-- ==== Sys2Proof/Laws/PerInstr.lean ====
section
/-! SUPPORT. Family RoundTrip: for each constructor, decoding what `encode` writes gives the instruction back in its own slot. -/

set_option linter.unusedSimpArgs false
set_option Elab.async false

namespace Sys2Proof.Laws

/-- Decoding the encoding of i gives i (05 R142-R163); vacuous for the part's own steps, which have no encoding. -/
def RoundTrip.Statement (i : Instr) : Prop :=
  ∀ aw bw, i.wf = true → encode i = some (aw, bw) →
    aw < 2 ^ 32 ∧ bw < 2 ^ 32 ∧ decodeBundle true true aw bw = .good (bundlePair i).1 (bundlePair i).2

theorem RoundTrip.of_none {i : Instr} (h : encode i = none) : RoundTrip.Statement i := fun _ _ _ e => by
  rw [h] at e
  cases e

theorem RoundTrip.add (d a b : R5) (sat : Bool) : RoundTrip.Statement (.add d a b sat) := by
  have := b2n_lt sat
  rcases sat with _ | _
  all_goals
    refine roundTrips_a rfl rfl (by simp only [aR_eq, aW_eq, b2n_false, b2n_true, r5_0, r5_1, r5_2, r5_3, r5_4, k3_0, cat]; omega) (by decide) (.inr rfl) fun wf w hF => ?_
    have m : fld w 25 6 = 0x0 := by simp (disch := first | decide | omega | (simp only [cat]; omega)) [hF]
    have h : fld w 0 6 = 0 := by simp (disch := first | decide | omega | (simp only [cat]; omega)) [hF]
    have nz : fld w 0 32 ≠ 0 := by
      intro e
      rw [hF, fld_self (by simp only [aR_eq, aW_eq, b2n_false, b2n_true, cat]; omega)] at e
      simp only [aR_eq, aW_eq, b2n_false, b2n_true, cat] at e
      first
        | omega
        | have hd : d = 0 := BitVec.eq_of_toNat_eq (by simp; omega)
          have ha : a = 0 := BitVec.eq_of_toNat_eq (by simp; omega)
          have hb : b = 0 := BitVec.eq_of_toNat_eq (by simp; omega)
          subst hd ha hb
          revert wf; decide
    rw [decodeA_low nz (by rw [m]; decide)]
    simp (disch := first | decide | omega | (simp only [cat]; omega)) [decodeA1, decInt, m, h, hF]

theorem RoundTrip.sub (d a b : R5) (sat : Bool) : RoundTrip.Statement (.sub d a b sat) := by
  have := b2n_lt sat
  refine roundTrips_a rfl rfl (by simp only [aR_eq, aW_eq, b2n_false, b2n_true, r5_0, r5_1, r5_2, r5_3, r5_4, k3_0, cat]; omega) (by decide) (.inr rfl) fun wf w hF => ?_
  have m : fld w 25 6 = 0x0 := by simp (disch := first | decide | omega | (simp only [cat]; omega)) [hF]
  have h : fld w 0 6 = 1 := by simp (disch := first | decide | omega | (simp only [cat]; omega)) [hF]
  have nz : fld w 0 32 ≠ 0 := fld_ne_zero h (by decide) (by decide)
  rw [decodeA_low nz (by rw [m]; decide)]
  simp (disch := first | decide | omega | (simp only [cat]; omega)) [decodeA1, decInt, m, h, hF]
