/-- Settles O54: the step is the turn of the strand, and its bundle's meaning that of `exec`. -/
theorem stepRunsDecodedInstruction : Obligations.StepRunsDecodedInstruction := by
  intro s o k a b i hpow hag hnw hu hns hrun hstop hgn hnd hpark hgd hg hpl s1 f hk hw hpo hdec hpair ha hb hfp
  obtain ⟨hmem, -⟩ := nextStrand_mem hns
  have hme : (s.focus o.key).me = o := State.focus_me hu (hu.strand hmem (by rw [hrun]; decide))
  have hcore : s1.me.core = o.core := by
    show coreOf (drainInbox (s.focus o.key).me).sid = coreOf o.sid
    rw [drainInbox_sid, hme]
  have hf : fetchDecode s1 = .run f.2 a b := by
    have := fetchDecode_run (s := s1) hk (by rw [hcore]; exact hw) hpo (by rw [hcore]; exact hdec)
    rw [this, hcore]
  have hex : exec i f.2 = .next (runBundle a b f.2) := by
    have := exec_isBundle i (isSyllable_of_bundlePair hpair ha hb) f.2
    rw [isBundle, hpair] at this
    exact this
  have hi : issue (s.focus o.key) = noteFp64 o.key b (runBundle a b f.2) := by
    rw [issue_alone (by rw [hme]; exact hg) (by rw [hme]; exact hpl)]
    have hsp : spaced (s.focus o.key) b = false := by
      unfold spaced
      rw [hme, State.focus_tick]
      cases hb : isFp64 b with
      | false => rfl
      | true => simp [hfp hb]
    show (match fetchDecode s1 with
      | .stop s2 r b => s2.freezeMe r b none
      | .wait s2 => s2.parkMe .turn
      | .run s2 a b => if spaced (s.focus o.key) b then s2.parkMe .turn else noteFp64 (s.focus o.key).me.key b (runBundle a b s2)) = _
    rw [hf]
    simp only [hsp, hme]
    rfl
  refine ⟨_, hex, ?_⟩
  unfold step State.advance State.happen
  rw [if_pos hpow, hag]
  simp only [hnw, hns, turnOf_issues hrun hstop hgn hnd hpark hgd, hi]
  rfl

end Sys2Proof.Machine
end

section
/-! Queue words and their status (01 R25, R26; 10 R289, R290, R292). -/

namespace Sys2Proof.Machine

open Sys2Proof

/-- A push of a word to a mesh channel with room (01 R26, 10 R289). -/
theorem State.pushQ_mesh {s : State} {o : Strand} {q : Q4} {w : Word} (hq : q.toNat < 4) (h : (s.me.qout.getD q.toNat []).length < 16) :
    s.pushQ o q [w] = some ((s.setMe fun x => { x with qout := x.qout.setIfInBounds q.toNat (s.me.qout.getD q.toNat [] ++ [w]) }).later
      (.meshWordArrival o.key q)) := by
  unfold State.pushQ
  split
  · omega
  · omega
  · rw [if_neg (by simpa using h)]
    rfl

/-- QPUSH answers as its queue takes the word (10 R289). -/
theorem sylQpush_eq {s s1 : State} {o : Strand} {q : Q4} {a : R5} (hc : queueCause o true q = none) (hp : s.pushQ o q [o.g a] = some s1) :
    sylQpush q a o s = .ok s1 .next := by
  simp only [sylQpush, hc, hp]

theorem sylQpop_eq {s s1 : State} {o : Strand} {q : Q4} {d : R5} {ws : List Word} (hc : queueCause o false q = none)
    (hp : s.popQ o q 1 = some (ws, s1)) (hb : poisonedPop o q 1 = none) : sylQpop d q o s = retG s1 d (ws.headD 0) := by
  simp only [sylQpop, hc, hp, hb]

/-- A pop of q5 takes its oldest word (01 R25). -/
theorem State.popQ_five {s : State} {x : Word} {l : List Word} (h : s.me.q5 = x :: l) :
    s.popQ s.me 5 1 = some ([x], s.setMe (dropWords 5 1)) := by
  have hw : inWords s.me 5 = x :: l := h
  have he : popsEcho s.me 5 = false := rfl
  unfold State.popQ
  rw [he, hw]
  rfl

theorem exec_qpush (q : Q4) (a : R5) (s : State) : exec (.qpush q a) s = issueA (sylQpush q a) s := rfl
theorem exec_qpop (d : R5) (q : Q4) (s : State) : exec (.qpop d q) s = issueA (sylQpop d q) s := rfl

/-- What a completed bundle leaves in a queue that its syllable changed. -/
theorem complete_next_me (s : State) (o : Strand) : (s.complete o .next).me = settle s.tick (clauseEnd o s.me) := rfl

theorem Vector.getD_setIfInBounds_self {α : Type} {n i : Nat} (v : Vector α n) (x d : α) (h : i < n) :
    (v.setIfInBounds i x).getD i d = x := by
  simp [Vector.getD, Array.getD_eq_getD_getElem?, h]

/-- A push to a mesh channel of this core appends the word (01 R26). -/
theorem exec_qpush_mesh {s : State} {q : Q4} {a : R5} (h : canIssue s) (hq : q.toNat < 4) (hc : queueCause s.me true q = none)
    (hl : (s.me.qout.getD q.toNat []).length < 16) :
    ∃ t, exec (.qpush q a) s = .next t ∧ completedAs s t ∧ t.me.qout.getD q.toNat [] = s.me.qout.getD q.toNat [] ++ [s.me.g a] ∧
      t.mem = s.mem := by
  have hp := State.pushQ_mesh (s := s.begin) (o := s.begin.me) (q := q) (w := s.begin.me.g a) hq (by rw [State.begin_me]; exact hl)
  refine ⟨_, issueA_ok h (sylQpush_eq (by rw [State.begin_me]; exact hc) hp), ?_⟩
  have hm := complete_next_me ((s.begin.setMe fun x => { x with qout := x.qout.setIfInBounds q.toNat (s.begin.me.qout.getD q.toNat [] ++
    [s.begin.me.g a]) }).later (.meshWordArrival s.begin.me.key q)) s.begin.me
  rw [State.later_me, State.setMe_me, State.begin_me] at hm
  rw [State.begin_me]
  refine ⟨completedAs_of_alike hm ⟨rfl, rfl, rfl, rfl, rfl, rfl, rfl, rfl, rfl⟩, ?_, State.begin_mem s⟩
  obtain ⟨_, _, _, he⟩ := clauseEnd_eq s.me { s.me with qout := s.me.qout.setIfInBounds q.toNat (s.me.qout.getD q.toNat [] ++ [s.me.g a]) }
  rw [hm, he]
  exact Vector.getD_setIfInBounds_self _ _ _ hq

/-- A pop of q5 takes its oldest word (01 R25). -/
theorem exec_qpop_five {s : State} {d : R5} {x : Word} {l : List Word} (h : canIssue s) (hq : s.me.q5 = x :: l)
    (hb : poisonedPop s.me 5 1 = none) :
    ∃ t, exec (.qpop d 5) s = .next t ∧ completedWith s t d x ∧ t.me.q5 = l ∧ t.mem = s.mem := by
  have hp : s.begin.popQ s.begin.me 5 1 = _ := State.popQ_five (s := s.begin) (by rw [State.begin_me]; exact hq)
  refine ⟨_, issueA_ok h (sylQpop_eq (d := d) rfl hp (by rw [State.begin_me]; exact hb)), ?_⟩
  have hm := complete_next_me ((s.begin.setMe (dropWords 5 1)).wg d x) s.begin.me
  rw [State.wg_me, State.setMe_me, State.begin_me] at hm
  rw [State.begin_me]
  refine ⟨completedWith_of_alike hm ⟨rfl, rfl, rfl, rfl, rfl, rfl, rfl, rfl, rfl⟩, ?_, State.begin_mem s⟩
  · obtain ⟨_, _, _, he⟩ := clauseEnd_eq s.me ((dropWords 5 1 s.me).setG d x)
    obtain ⟨_, _, _, hg⟩ := (dropWords 5 1 s.me).setG_eq d x
    refine (congrArg Strand.q5 hm).trans ?_
    rw [he, hg]
    exact (congrArg (List.drop 1) hq :)

/-- QSTAT answers a queue's status and clears what was lost (10 R292). -/
theorem exec_qstat {s : State} {q : Q4} (d : R5) (h : canIssue s) :
    (q.toNat < 11 → exec (.qstat d q) s = .next (ends s fun o => (clearStatus q.toNat o).setG d (queueStatus s.me q.toNat))) ∧
    (11 ≤ q.toNat → exec (.qstat d q) s = .next (s.begin.freezeMe (Raise.of Cause.queueReserved) false none)) := by
  constructor
  · intro hq
    refine issueA_ends _ _ s h ?_
    rw [sylQstat, if_neg (by omega), State.begin_me]
    rfl
  · intro hq
    exact issueA_freeze h (by rw [sylQstat, if_pos hq]; rfl)

theorem queueStatus_five (o : Strand) : queueStatus o 5 = BitVec.ofNat 64 (16 * 2 ^ 16 + o.q5.length) := by
  unfold queueStatus
  rw [if_neg (by omega)]
  simp [statDepth, statOut, statIn, inWords]

theorem queueStatus_eight (o : Strand) : queueStatus o 8 =
    BitVec.ofNat 64 ((o.lost.getD 8 0).toNat * 2 ^ 32 + (if o.ovf then 2 ^ 24 else 0) + 16 * 2 ^ 16 + o.q8.length) := by
  unfold queueStatus
  rw [if_neg (by omega)]
  simp [statDepth, statOut, statIn, inWords]

/-- Settles O20: QPUSH and QPOP by what their queue answers, QSTAT from the status words. -/
theorem queueWordsAndStatus : Obligations.QueueWordsAndStatus := by
  refine ⟨fun s q a d h => ?_, fun s q d h => ⟨(exec_qstat d h).1, (exec_qstat d h).2, fun _ => queueStatus_five _, fun _ => queueStatus_eight _⟩⟩
  intro o
  have ho : o = s.me := State.begin_me s
  refine ⟨fun c hc => ?_, fun c hc => ?_, fun s1 hc hp => ?_, fun hc hp => ?_, fun hq hc hl => ?_, fun ws s1 hc hp hb => ?_,
    fun x l hq h5 hb => ?_, fun hc hp => ?_⟩
  · exact issueA_freeze h (by simp only [sylQpush, show queueCause s.begin.me true q = some c from hc]; rfl)
  · exact issueA_freeze h (by simp only [sylQpop, show queueCause s.begin.me false q = some c from hc]; rfl)
  · exact issueA_ok h (sylQpush_eq hc (by rw [← hp, show o.g a = s.me.g a from by rw [ho]]))
  · refine issueA_parks h (p := .poll) ?_ (by decide) (by decide)
    rw [ho] at hc hp
    simp only [sylQpush, State.begin_me, hc, hp]
  · exact exec_qpush_mesh h hq (by rw [← ho]; exact hc) hl
  · exact issueA_ok h (sylQpop_eq hc hp hb)
  · subst hq
    exact exec_qpop_five h h5 (by rw [← ho]; exact hb)
  · refine issueA_parks h (p := .poll) ?_ (by decide) (by decide)
    rw [ho] at hc hp
    simp only [sylQpop, State.begin_me, hc, hp]

end Sys2Proof.Machine
end

section
/-! Leaving a notice's handler, waiting and yielding (01 R30-R32; 10 R312-R314). -/

namespace Sys2Proof.Machine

**Task directions:**
Filter the data down to the lines that contain the string "sylQstat", and copy them.

**Exercise result:**
    rw [sylQstat, if_neg (by omega), State.begin_me]
    exact issueA_freeze h (by rw [sylQstat, if_pos hq]; rfl)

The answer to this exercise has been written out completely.